Task statement
Please output only the lines that run from the line containing "-- ST_GRP_HEAD_DL" through the end of the material below, exactly.

[Records for the exercise — start]

/-- Registers of the ST block, part 0. -/
def specsST0 : List RegSpec := [
  -- ST_CTL
  ⟨0xC0000, [(48, 4096)], 8, some (0xC0020, [4096]), [⟨29, 24, .RW, 0, none⟩, ⟨23, 20, .RW, 0, none⟩, ⟨0, 0, .RW, 0, none⟩]⟩,
  -- ST_LAYOUT
  ⟨0xC0008, [(48, 4096)], 8, some (0xC0020, [4096]), [⟨28, 28, .RW, 0, none⟩, ⟨11, 0, .RW, 410, none⟩]⟩,
  -- ST_DELTA_BASE
  ⟨0xC0010, [(48, 4096)], 8, some (0xC0020, [4096]), [⟨47, 12, .RW, 0, none⟩]⟩,
  -- ST_DELTA_SIZE
  ⟨0xC0018, [(48, 4096)], 8, some (0xC0020, [4096]), [⟨15, 0, .RW, 0, none⟩]⟩,
  -- ST_COMMIT
  ⟨0xC0020, [(48, 4096)], 4, none, [⟨0, 0, .WO, 0, some 0⟩]⟩,
  -- ST_CSTAT
  ⟨0xC0024, [(48, 4096)], 4, none, [⟨7, 0, .RO, 0, some 0⟩]⟩,
  -- ST_STAT
  ⟨0xC0028, [(48, 4096)], 8, none, [⟨46, 40, .RO, 0, some 0⟩, ⟨39, 32, .RO, 0, some 0⟩, ⟨27, 16, .RO, 0, some 0⟩, ⟨2, 0, .RO, 0, some 0⟩]⟩,
  -- ST_SLICE
  ⟨0xC0030, [(48, 4096)], 8, none, [⟨63, 0, .RO, 0, some 0⟩]⟩,
  -- ST_ERR
  ⟨0xC0038, [(48, 4096)], 8, none, [⟨4, 4, .W1C, 0, some 0⟩, ⟨3, 3, .W1C, 0, some 0⟩, ⟨2, 2, .W1C, 0, some 0⟩, ⟨1, 1, .W1C, 0, some 0⟩, ⟨0, 0, .W1C, 0, some 0⟩]⟩,
  -- ST_CNT_SLICE
  ⟨0xC0040, [(48, 4096)], 8, none, [⟨63, 0, .RO, 0, some 0⟩]⟩,
  -- ST_CNT_BLK
  ⟨0xC0048, [(48, 4096)], 8, none, [⟨63, 0, .RO, 0, some 0⟩]⟩,
  -- ST_CNT_BLK_CHG
  ⟨0xC0050, [(48, 4096)], 8, none, [⟨63, 0, .RO, 0, some 0⟩]⟩]
/-- Registers of the ST block, part 1. -/
def specsST1 : List RegSpec := [
  -- ST_CNT_REFRESH
  ⟨0xC0058, [(48, 4096)], 8, none, [⟨63, 0, .RO, 0, some 0⟩]⟩,
  -- ST_CNT_TRUNC
  ⟨0xC0060, [(48, 4096)], 8, none, [⟨63, 0, .RO, 0, some 0⟩]⟩,
  -- ST_CNT_SKIP
  ⟨0xC0068, [(48, 4096)], 8, none, [⟨63, 0, .RO, 0, some 0⟩]⟩,
  -- ST_CNT_ARRAY
  ⟨0xC0070, [(48, 4096)], 8, none, [⟨63, 0, .RO, 0, some 0⟩]⟩,
  -- ST_CNT_VEC
  ⟨0xC0078, [(48, 4096)], 8, none, [⟨63, 0, .RO, 0, some 0⟩]⟩,
  -- ST_LYR_SEL
  ⟨0xC0080, [(48, 4096)], 8, none, [⟨7, 0, .RW, 0, some 0⟩]⟩,
  -- ST_LYR_CFG
  ⟨0xC0088, [(48, 4096)], 8, none, [⟨63, 32, .RO, 0, none⟩, ⟨31, 16, .RO, 64, none⟩, ⟨15, 13, .RO, 0, none⟩, ⟨12, 10, .RO, 0, none⟩, ⟨9, 9, .RO, 0, none⟩, ⟨7, 0, .RO, 0, none⟩]⟩,
  -- ST_LYR_SKIP
  ⟨0xC0090, [(48, 4096)], 8, none, [⟨63, 32, .RO, 0, none⟩, ⟨9, 0, .RO, 0, none⟩]⟩,
  -- ST_LYR_OP
  ⟨0xC0098, [(48, 4096)], 8, none, [⟨63, 48, .RO, 0, none⟩, ⟨47, 43, .RO, 0, none⟩, ⟨42, 38, .RO, 0, none⟩, ⟨37, 35, .RO, 0, none⟩, ⟨34, 32, .RO, 0, none⟩, ⟨31, 28, .RO, 0, none⟩, ⟨27, 24, .RO, 0, none⟩, ⟨23, 16, .RO, 0, none⟩, ⟨15, 10, .RO, 0, none⟩, ⟨9, 8, .RO, 0, none⟩, ⟨7, 6, .RO, 0, none⟩, ⟨5, 5, .RO, 0, none⟩, ⟨3, 0, .RO, 0, none⟩]⟩,
  -- ST_LYR_RS
  ⟨0xC00A0, [(48, 4096)], 8, none, [⟨63, 32, .RO, 0, none⟩, ⟨31, 0, .RO, 0, none⟩]⟩,
  -- ST_LYR_RSO
  ⟨0xC00A8, [(48, 4096)], 8, none, [⟨11, 6, .RO, 0, none⟩, ⟨5, 0, .RO, 0, none⟩]⟩,
  -- ST_HALO_STAT
  ⟨0xC00B0, [(48, 4096)], 8, none, [⟨63, 32, .RO, 0, some 0⟩, ⟨31, 0, .RO, 0, some 0⟩]⟩]
/-- Registers of the ST block, part 2. -/
def specsST2 : List RegSpec := [
  -- ST_OPS_ERR
  ⟨0xC00B8, [(48, 4096)], 8, none, [⟨3, 3, .W1C, 0, some 0⟩, ⟨2, 2, .W1C, 0, some 0⟩, ⟨1, 1, .W1C, 0, some 0⟩, ⟨0, 0, .W1C, 0, some 0⟩]⟩,
  -- ST_CNT_HALO_WAIT
  ⟨0xC00C0, [(48, 4096)], 8, none, [⟨63, 0, .RO, 0, some 0⟩]⟩,
  -- ST_CNT_HALO_HOLD
  ⟨0xC00C8, [(48, 4096)], 8, none, [⟨63, 0, .RO, 0, some 0⟩]⟩,
  -- ST_CNT_FMC_BLK
  ⟨0xC00D0, [(48, 4096)], 8, none, [⟨63, 0, .RO, 0, some 0⟩]⟩,
  -- ST_CNT_FMC_CLAMP
  ⟨0xC00D8, [(48, 4096)], 8, none, [⟨63, 0, .RO, 0, some 0⟩]⟩,
  -- ST_CNT_RS_DEGEN
  ⟨0xC00E0, [(48, 4096)], 8, none, [⟨63, 0, .RO, 0, some 0⟩]⟩,
  -- ST_CNT_PAD_SKIP
  ⟨0xC00E8, [(48, 4096)], 8, none, [⟨63, 0, .RO, 0, some 0⟩]⟩,
  -- ST_GRP_STAT
  ⟨0xF0000, [(16, 64)], 8, none, [⟨63, 63, .RO, 0, none⟩, ⟨62, 60, .RO, 0, none⟩, ⟨49, 48, .RO, 0, none⟩, ⟨47, 0, .RO, 0, none⟩]⟩,
  -- ST_GRP_EPOCH
  ⟨0xF0008, [(16, 64)], 8, none, [⟨63, 0, .RO, 0, none⟩]⟩,
  -- ST_GRP_DISP
  ⟨0xF0010, [(16, 64)], 8, none, [⟨39, 39, .RO, 0, some 0⟩, ⟨38, 32, .RO, 0, some 0⟩, ⟨23, 16, .RO, 0, some 0⟩, ⟨15, 8, .RO, 0, some 0⟩]⟩,
  -- ST_GRP_HEAD_DL
  ⟨0xF0018, [(16, 64)], 8, none, [⟨63, 0, .RO, 0, some 0⟩]⟩,
  -- ST_GRP_ADM
  ⟨0xF0020, [(16, 64)], 8, none, [⟨63, 48, .RO, 0, none⟩, ⟨41, 40, .RO, 0, none⟩, ⟨37, 32, .RO, 0, none⟩, ⟨23, 16, .RO, 0, none⟩, ⟨15, 8, .RO, 0, none⟩]⟩]
/-- Registers of the ST block, part 3. -/
def specsST3 : List RegSpec := [
  -- ST_GRP_CNT_DISP
  ⟨0xF0028, [(16, 64)], 8, none, [⟨63, 0, .RO, 0, some 0⟩]⟩,
  -- ST_GRP_CNT_BKG
  ⟨0xF0030, [(16, 64)], 8, none, [⟨63, 0, .RO, 0, some 0⟩]⟩,
  -- ST_GRP_CNT_PREEMPT
  ⟨0xF0038, [(16, 64)], 8, none, [⟨63, 0, .RO, 0, some 0⟩]⟩]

[Records for the exercise — finish]

Output
  -- ST_GRP_HEAD_DL
  ⟨0xF0018, [(16, 64)], 8, none, [⟨63, 0, .RO, 0, some 0⟩]⟩,
  -- ST_GRP_ADM
  ⟨0xF0020, [(16, 64)], 8, none, [⟨63, 48, .RO, 0, none⟩, ⟨41, 40, .RO, 0, none⟩, ⟨37, 32, .RO, 0, none⟩, ⟨23, 16, .RO, 0, none⟩, ⟨15, 8, .RO, 0, none⟩]⟩]
/-- Registers of the ST block, part 3. -/
def specsST3 : List RegSpec := [
  -- ST_GRP_CNT_DISP
  ⟨0xF0028, [(16, 64)], 8, none, [⟨63, 0, .RO, 0, some 0⟩]⟩,
  -- ST_GRP_CNT_BKG
  ⟨0xF0030, [(16, 64)], 8, none, [⟨63, 0, .RO, 0, some 0⟩]⟩,
  -- ST_GRP_CNT_PREEMPT
  ⟨0xF0038, [(16, 64)], 8, none, [⟨63, 0, .RO, 0, some 0⟩]⟩]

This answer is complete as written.